**Work task**. In the material beneath, how many lines contain the word "cases"? Give the count alone.
------ Exercise input ------
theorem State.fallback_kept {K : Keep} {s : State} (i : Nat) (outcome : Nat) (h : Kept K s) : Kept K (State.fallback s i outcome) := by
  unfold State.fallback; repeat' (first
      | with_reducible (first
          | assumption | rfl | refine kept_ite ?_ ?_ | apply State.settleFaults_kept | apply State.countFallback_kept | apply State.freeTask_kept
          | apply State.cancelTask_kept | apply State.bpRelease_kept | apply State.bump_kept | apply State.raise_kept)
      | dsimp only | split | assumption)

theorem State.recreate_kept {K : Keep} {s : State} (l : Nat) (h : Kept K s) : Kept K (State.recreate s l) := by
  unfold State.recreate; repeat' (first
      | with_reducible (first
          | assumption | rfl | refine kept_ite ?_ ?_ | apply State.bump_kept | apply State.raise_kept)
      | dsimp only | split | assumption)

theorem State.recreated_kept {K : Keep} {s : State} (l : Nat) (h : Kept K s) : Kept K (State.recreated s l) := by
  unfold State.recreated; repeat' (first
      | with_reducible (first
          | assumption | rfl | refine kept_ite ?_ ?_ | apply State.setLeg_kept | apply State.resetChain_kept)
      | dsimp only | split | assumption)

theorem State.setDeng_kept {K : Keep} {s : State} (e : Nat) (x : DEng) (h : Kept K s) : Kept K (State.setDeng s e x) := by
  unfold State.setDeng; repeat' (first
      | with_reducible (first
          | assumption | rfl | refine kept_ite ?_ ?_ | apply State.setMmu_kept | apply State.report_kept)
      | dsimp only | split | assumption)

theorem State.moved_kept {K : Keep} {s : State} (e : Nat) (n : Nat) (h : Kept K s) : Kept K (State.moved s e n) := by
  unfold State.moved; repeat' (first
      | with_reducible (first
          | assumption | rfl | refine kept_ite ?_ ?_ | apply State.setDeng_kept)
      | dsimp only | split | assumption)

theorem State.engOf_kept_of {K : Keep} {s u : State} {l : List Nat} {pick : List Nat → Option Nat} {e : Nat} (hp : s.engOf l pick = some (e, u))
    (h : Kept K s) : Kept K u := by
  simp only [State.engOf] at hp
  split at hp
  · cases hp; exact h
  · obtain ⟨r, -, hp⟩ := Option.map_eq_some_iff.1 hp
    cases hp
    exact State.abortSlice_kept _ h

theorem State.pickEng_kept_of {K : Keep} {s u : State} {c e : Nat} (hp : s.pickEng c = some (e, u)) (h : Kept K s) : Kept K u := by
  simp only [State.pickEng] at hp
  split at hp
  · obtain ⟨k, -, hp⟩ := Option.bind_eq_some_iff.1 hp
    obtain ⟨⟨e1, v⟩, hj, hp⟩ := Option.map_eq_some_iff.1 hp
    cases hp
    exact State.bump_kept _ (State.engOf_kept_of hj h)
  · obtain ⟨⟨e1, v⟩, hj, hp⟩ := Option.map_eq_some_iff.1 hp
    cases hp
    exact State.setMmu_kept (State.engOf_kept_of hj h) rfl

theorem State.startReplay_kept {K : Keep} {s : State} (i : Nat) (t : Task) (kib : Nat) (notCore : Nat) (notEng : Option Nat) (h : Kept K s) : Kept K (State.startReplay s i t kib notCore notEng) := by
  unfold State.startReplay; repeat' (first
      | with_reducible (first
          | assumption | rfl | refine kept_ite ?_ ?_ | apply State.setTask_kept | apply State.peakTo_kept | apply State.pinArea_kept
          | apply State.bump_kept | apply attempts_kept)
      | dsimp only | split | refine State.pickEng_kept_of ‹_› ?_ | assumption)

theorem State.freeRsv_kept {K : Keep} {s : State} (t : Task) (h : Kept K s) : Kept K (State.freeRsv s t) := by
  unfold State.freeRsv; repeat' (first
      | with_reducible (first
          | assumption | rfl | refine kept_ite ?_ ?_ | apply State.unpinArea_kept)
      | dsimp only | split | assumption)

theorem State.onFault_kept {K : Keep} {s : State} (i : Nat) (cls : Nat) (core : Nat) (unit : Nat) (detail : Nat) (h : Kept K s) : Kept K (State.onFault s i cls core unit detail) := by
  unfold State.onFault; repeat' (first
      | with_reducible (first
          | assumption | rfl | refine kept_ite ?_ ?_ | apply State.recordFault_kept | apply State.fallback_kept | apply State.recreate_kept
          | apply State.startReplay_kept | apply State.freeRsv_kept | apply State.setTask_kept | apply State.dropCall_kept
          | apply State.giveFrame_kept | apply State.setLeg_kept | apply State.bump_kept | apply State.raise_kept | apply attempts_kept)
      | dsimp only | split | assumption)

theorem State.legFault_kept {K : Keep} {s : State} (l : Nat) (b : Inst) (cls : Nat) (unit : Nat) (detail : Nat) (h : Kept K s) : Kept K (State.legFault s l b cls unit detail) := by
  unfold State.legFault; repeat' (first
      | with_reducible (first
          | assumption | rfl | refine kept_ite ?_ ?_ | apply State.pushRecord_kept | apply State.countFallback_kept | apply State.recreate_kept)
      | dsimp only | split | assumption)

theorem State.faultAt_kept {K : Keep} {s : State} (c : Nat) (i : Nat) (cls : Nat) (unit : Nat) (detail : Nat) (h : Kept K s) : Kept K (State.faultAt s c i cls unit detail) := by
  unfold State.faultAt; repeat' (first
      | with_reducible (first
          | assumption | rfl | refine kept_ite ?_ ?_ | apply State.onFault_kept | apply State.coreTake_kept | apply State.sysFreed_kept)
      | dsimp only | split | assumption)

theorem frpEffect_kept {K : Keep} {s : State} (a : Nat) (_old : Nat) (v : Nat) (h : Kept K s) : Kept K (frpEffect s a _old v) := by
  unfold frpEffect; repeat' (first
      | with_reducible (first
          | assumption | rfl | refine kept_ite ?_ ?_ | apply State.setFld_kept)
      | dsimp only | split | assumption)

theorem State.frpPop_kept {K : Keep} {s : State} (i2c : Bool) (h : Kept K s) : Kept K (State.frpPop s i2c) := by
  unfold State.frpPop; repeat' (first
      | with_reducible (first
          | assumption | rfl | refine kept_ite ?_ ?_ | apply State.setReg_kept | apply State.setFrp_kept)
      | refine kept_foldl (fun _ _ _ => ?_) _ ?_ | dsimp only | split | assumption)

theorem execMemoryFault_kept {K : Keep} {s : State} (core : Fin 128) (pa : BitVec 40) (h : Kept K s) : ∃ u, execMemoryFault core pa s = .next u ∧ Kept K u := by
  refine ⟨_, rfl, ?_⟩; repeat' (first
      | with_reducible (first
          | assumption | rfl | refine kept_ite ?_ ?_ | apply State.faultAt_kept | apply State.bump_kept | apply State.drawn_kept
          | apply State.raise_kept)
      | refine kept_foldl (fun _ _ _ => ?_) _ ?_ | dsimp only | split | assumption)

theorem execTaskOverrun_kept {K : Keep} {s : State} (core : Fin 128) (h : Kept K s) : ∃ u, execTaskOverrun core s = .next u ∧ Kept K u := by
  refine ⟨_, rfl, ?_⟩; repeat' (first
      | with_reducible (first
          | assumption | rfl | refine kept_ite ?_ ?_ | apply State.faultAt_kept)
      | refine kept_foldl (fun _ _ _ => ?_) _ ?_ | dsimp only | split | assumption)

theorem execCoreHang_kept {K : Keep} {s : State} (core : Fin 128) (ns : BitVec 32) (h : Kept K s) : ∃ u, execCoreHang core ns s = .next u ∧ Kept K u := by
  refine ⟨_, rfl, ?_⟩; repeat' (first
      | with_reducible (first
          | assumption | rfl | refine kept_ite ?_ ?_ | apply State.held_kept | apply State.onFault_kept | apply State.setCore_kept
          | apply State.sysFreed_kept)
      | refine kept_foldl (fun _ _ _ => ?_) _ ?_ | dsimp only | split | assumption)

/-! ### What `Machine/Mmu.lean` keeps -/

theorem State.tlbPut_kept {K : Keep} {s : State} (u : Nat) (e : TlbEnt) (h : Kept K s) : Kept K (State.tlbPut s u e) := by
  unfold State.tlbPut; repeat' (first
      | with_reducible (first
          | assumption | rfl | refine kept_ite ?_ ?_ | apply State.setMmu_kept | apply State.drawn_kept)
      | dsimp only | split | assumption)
------
------ Exercise input ------
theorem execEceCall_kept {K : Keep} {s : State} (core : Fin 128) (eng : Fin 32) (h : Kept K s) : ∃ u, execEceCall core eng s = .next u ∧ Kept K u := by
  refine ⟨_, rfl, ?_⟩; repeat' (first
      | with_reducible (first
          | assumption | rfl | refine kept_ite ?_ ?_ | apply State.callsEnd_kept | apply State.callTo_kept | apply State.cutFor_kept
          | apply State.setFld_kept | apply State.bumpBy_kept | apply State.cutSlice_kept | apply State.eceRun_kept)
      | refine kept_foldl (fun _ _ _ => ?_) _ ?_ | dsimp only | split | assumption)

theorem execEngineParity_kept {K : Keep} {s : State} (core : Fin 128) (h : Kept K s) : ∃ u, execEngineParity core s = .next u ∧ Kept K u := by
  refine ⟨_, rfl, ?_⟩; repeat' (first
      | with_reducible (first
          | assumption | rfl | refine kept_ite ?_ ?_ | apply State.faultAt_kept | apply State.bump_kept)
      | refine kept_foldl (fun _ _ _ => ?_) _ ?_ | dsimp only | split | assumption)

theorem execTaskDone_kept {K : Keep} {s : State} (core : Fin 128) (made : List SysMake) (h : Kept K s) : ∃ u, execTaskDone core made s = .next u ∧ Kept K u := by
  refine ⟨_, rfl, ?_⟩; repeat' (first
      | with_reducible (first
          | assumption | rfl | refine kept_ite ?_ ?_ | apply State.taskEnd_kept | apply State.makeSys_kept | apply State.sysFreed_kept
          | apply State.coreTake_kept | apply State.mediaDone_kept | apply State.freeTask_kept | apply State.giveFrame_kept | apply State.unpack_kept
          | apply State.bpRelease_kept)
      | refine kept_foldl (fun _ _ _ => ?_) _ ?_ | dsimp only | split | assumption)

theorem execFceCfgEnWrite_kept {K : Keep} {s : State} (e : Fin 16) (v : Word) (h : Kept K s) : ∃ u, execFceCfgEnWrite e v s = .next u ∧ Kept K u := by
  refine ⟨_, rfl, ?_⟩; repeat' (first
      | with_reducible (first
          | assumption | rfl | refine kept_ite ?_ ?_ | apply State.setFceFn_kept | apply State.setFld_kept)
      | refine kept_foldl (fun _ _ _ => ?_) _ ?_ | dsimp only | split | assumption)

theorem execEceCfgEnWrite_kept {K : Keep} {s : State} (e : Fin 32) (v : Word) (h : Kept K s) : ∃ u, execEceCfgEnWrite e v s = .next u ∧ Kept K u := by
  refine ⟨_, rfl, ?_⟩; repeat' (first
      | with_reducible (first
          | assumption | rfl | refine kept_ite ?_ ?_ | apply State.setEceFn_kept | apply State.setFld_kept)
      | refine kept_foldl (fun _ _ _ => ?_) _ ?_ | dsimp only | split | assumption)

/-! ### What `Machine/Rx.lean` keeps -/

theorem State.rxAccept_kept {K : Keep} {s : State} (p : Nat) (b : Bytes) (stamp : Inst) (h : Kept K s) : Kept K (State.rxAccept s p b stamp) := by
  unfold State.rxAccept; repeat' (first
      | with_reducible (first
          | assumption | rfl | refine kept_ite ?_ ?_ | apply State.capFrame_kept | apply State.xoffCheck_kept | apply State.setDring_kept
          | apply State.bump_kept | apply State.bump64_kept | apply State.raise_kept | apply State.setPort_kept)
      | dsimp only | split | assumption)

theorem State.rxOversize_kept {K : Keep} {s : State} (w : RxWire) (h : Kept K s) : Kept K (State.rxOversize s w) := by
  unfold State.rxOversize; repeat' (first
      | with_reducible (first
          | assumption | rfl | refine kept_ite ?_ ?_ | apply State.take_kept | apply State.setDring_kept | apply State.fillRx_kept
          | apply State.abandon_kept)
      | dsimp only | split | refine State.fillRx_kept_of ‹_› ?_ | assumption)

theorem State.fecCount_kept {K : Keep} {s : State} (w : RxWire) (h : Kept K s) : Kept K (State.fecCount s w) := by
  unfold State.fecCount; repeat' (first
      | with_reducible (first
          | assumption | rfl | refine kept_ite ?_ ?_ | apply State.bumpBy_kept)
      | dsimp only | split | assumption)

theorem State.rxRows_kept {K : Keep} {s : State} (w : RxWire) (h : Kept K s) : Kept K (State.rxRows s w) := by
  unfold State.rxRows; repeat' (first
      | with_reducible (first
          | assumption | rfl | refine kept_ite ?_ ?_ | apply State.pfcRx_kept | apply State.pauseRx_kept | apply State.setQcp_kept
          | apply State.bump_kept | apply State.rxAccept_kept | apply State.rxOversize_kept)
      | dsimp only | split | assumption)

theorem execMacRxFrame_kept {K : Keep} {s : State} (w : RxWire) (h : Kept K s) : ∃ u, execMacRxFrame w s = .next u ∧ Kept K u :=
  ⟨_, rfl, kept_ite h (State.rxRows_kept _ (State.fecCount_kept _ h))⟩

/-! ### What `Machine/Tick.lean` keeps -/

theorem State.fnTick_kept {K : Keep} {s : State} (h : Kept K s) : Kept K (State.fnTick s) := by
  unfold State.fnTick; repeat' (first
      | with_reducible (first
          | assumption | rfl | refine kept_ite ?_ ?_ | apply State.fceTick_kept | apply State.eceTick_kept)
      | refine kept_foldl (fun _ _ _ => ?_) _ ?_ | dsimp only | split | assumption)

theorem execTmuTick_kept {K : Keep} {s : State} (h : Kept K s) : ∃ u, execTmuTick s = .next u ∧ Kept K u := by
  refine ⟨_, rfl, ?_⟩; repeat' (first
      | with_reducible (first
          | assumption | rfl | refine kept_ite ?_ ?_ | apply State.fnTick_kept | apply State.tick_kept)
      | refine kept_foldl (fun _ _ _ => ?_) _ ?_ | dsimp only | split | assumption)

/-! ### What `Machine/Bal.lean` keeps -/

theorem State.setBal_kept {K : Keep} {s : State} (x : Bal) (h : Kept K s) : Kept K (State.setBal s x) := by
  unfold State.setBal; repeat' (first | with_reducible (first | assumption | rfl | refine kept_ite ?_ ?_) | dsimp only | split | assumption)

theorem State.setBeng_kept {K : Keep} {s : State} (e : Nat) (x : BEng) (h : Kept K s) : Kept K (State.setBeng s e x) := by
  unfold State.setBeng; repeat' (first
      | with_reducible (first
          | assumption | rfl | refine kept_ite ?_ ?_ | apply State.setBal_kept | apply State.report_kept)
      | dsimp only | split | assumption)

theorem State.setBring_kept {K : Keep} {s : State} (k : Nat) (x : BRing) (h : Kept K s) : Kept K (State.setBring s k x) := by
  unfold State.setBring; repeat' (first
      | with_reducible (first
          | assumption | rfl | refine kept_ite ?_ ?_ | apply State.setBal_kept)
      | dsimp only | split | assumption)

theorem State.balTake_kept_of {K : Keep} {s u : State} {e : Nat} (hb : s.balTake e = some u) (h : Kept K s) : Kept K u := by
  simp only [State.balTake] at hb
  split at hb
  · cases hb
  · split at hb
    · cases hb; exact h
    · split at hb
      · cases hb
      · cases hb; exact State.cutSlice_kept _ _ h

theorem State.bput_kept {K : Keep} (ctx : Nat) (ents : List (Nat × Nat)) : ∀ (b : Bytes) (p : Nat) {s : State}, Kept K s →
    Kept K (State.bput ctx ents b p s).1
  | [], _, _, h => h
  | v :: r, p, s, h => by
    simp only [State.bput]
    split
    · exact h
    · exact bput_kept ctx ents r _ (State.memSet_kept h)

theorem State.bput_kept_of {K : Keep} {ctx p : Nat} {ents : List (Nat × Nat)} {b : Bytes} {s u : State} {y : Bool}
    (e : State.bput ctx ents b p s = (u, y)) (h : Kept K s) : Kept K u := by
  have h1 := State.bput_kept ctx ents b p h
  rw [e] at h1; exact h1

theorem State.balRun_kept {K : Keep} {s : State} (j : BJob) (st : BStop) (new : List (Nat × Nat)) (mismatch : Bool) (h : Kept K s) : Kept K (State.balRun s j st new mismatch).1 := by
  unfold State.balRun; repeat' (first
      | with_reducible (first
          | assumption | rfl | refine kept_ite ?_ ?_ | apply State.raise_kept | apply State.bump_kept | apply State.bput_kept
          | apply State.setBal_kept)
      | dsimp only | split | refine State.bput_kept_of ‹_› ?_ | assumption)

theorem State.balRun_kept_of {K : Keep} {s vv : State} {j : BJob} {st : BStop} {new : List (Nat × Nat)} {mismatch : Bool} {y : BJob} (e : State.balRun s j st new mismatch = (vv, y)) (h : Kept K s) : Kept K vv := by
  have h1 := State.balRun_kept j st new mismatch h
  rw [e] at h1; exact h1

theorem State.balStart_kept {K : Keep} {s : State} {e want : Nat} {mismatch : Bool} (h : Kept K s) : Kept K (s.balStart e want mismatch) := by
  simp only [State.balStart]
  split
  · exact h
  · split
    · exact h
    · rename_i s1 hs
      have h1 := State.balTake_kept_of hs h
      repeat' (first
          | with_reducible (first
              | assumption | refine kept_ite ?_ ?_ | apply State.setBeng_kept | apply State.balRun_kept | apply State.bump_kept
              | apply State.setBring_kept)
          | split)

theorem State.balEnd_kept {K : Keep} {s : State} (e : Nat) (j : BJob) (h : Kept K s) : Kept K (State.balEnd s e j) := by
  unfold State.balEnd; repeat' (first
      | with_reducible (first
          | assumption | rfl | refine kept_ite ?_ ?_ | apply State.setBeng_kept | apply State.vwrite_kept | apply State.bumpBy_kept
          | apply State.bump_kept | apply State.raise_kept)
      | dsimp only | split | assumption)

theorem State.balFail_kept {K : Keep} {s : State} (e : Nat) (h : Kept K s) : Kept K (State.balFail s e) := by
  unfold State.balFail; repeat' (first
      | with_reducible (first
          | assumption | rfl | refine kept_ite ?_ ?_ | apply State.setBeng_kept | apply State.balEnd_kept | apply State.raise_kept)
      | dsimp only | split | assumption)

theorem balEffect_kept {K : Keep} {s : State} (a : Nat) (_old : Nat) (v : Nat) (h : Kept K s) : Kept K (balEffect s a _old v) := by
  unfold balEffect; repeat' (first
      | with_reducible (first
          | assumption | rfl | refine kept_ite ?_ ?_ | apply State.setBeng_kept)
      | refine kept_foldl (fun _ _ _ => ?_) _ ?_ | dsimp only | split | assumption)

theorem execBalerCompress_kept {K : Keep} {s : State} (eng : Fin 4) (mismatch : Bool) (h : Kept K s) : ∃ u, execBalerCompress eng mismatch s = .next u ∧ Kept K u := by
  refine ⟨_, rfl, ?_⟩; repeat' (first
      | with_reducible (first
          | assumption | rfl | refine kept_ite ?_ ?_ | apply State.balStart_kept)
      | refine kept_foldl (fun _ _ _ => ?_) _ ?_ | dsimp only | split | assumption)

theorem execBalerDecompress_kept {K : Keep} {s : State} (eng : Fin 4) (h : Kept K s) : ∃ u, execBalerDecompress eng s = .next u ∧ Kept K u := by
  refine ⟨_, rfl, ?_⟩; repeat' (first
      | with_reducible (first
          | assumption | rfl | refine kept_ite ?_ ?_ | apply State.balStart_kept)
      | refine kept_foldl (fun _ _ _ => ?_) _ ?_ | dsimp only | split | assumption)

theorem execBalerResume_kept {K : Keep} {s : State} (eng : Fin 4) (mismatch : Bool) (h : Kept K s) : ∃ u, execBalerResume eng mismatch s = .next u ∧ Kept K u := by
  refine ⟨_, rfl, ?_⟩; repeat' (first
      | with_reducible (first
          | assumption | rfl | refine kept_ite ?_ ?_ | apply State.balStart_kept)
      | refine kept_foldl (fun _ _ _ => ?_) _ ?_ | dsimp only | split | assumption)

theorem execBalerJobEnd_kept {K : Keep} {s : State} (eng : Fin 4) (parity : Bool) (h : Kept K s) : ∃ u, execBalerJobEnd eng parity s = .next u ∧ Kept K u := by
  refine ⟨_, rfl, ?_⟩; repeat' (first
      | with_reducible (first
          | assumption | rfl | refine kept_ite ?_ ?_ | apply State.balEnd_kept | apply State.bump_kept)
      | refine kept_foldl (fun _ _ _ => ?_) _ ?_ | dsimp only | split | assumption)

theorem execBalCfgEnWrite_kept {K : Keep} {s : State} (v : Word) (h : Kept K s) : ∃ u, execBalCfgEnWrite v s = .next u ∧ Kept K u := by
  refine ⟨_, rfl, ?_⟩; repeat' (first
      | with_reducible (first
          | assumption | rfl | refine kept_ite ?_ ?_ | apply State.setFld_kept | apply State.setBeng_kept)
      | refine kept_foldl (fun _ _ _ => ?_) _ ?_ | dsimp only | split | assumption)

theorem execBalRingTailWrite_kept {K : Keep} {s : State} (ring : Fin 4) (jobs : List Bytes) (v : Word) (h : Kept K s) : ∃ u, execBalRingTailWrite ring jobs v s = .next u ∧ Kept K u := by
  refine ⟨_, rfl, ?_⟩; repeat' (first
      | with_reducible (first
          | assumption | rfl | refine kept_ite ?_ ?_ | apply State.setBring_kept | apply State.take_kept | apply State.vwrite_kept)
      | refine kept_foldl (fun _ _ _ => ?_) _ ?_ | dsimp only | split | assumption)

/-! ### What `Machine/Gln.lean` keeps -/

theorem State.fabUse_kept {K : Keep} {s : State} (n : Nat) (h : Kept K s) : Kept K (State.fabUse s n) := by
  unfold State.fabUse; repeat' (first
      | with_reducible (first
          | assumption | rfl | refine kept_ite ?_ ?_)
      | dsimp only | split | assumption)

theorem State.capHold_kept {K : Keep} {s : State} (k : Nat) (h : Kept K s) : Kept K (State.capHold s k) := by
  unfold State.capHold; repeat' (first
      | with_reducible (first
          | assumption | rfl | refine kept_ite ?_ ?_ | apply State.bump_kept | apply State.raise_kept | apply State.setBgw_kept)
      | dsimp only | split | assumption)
------
**Solution to the problem**. 8